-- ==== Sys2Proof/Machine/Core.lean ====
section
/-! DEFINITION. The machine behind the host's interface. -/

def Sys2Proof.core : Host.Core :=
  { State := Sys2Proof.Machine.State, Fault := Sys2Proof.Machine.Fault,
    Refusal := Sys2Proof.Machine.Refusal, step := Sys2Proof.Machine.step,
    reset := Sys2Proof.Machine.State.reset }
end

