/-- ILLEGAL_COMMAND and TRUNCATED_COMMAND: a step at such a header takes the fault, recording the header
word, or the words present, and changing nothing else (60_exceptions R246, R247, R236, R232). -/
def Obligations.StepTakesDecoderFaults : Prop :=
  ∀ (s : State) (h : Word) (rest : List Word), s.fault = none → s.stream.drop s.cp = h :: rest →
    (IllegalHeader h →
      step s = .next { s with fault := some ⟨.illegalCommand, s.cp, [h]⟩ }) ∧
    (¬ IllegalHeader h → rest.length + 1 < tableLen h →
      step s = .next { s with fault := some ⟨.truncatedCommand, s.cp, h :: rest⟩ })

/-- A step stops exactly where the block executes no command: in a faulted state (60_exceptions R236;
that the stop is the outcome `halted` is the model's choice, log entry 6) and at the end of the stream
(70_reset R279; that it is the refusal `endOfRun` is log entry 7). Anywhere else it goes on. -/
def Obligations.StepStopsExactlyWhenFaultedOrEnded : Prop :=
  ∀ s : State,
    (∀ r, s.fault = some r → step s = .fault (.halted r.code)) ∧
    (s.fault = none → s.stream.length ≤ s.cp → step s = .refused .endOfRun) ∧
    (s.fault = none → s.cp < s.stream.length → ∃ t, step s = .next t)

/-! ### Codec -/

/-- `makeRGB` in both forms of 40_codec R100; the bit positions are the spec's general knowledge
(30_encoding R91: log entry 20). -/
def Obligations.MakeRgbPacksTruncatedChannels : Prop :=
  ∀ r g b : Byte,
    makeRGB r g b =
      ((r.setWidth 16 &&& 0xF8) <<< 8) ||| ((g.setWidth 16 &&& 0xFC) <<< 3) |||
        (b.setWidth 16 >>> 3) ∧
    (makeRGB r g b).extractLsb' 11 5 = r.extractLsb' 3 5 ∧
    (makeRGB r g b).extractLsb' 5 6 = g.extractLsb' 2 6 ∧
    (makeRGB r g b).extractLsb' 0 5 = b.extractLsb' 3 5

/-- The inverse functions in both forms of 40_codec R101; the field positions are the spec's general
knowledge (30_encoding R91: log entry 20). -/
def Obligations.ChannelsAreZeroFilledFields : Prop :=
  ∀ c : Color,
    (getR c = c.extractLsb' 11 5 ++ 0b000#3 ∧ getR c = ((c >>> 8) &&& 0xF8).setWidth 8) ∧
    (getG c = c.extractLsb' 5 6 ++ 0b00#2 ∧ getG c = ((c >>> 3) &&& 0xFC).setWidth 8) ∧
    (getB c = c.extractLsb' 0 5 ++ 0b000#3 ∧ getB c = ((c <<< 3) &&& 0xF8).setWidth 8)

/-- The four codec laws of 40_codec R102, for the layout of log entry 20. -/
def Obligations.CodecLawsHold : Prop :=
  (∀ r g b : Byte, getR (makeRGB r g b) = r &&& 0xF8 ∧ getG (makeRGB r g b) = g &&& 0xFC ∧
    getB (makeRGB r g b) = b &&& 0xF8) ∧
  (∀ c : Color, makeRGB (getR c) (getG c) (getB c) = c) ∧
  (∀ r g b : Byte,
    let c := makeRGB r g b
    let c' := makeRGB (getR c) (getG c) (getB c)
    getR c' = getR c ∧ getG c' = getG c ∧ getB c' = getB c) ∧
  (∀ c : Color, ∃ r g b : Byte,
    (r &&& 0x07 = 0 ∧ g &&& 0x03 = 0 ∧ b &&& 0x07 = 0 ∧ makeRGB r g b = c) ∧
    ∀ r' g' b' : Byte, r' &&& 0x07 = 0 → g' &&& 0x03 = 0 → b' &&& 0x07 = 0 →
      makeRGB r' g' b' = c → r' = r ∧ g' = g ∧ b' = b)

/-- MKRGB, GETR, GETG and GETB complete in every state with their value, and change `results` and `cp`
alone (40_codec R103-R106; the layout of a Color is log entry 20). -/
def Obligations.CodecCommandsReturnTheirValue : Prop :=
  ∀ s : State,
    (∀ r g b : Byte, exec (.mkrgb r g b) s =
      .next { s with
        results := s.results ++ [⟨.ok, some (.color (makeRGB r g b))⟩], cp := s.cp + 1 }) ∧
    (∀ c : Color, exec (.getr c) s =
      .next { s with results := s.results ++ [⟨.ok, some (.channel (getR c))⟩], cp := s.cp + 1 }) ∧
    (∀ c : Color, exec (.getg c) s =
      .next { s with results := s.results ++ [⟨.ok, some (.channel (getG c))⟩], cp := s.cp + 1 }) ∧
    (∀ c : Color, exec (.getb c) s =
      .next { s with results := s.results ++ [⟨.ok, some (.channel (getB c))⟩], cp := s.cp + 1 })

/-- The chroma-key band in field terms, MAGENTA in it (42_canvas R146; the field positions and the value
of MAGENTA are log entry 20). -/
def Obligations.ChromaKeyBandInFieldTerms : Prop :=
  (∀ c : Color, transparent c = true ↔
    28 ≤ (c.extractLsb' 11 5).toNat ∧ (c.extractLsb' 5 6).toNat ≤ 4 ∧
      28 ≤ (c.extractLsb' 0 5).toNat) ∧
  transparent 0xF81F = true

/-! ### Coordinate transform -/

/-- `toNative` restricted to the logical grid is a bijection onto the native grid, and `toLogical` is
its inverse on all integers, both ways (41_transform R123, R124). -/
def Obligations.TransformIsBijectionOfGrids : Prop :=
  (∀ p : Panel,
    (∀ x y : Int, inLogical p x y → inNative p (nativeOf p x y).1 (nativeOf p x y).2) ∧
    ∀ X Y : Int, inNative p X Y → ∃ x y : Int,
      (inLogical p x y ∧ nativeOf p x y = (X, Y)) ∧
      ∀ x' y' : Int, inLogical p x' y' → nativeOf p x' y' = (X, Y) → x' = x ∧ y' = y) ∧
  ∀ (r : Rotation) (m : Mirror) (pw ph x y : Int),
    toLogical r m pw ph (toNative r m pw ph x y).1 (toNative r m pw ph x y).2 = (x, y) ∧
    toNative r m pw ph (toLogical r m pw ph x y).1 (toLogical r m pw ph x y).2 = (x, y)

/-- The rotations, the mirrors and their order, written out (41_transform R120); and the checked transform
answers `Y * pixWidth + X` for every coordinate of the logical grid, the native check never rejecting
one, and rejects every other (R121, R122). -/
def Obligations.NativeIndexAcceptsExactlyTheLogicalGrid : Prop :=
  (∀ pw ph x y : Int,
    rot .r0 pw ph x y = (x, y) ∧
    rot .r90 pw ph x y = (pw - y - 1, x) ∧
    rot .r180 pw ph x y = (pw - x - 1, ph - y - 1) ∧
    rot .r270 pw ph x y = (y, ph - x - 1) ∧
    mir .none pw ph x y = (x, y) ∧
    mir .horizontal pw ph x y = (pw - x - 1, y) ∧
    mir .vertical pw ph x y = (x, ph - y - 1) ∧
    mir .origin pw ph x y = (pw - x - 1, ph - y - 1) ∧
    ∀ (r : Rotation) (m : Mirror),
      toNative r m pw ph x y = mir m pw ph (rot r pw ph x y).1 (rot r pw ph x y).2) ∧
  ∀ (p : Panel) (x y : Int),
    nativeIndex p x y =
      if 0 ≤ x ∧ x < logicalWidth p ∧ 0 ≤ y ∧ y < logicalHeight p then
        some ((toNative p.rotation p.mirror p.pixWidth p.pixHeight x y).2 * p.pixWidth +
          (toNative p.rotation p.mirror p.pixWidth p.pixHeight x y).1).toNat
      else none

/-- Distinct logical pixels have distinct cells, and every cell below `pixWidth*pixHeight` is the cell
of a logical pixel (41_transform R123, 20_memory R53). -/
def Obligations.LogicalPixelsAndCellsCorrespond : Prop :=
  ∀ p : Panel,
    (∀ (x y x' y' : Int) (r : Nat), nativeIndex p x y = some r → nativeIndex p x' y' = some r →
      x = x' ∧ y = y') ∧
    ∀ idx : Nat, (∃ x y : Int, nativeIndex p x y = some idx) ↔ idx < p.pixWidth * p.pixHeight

----------

--- Aim of the task ---
What lines of the data contain the string "true"? List them.

--- Solved problem ---
  (∀ c : Color, transparent c = true ↔
  transparent 0xF81F = true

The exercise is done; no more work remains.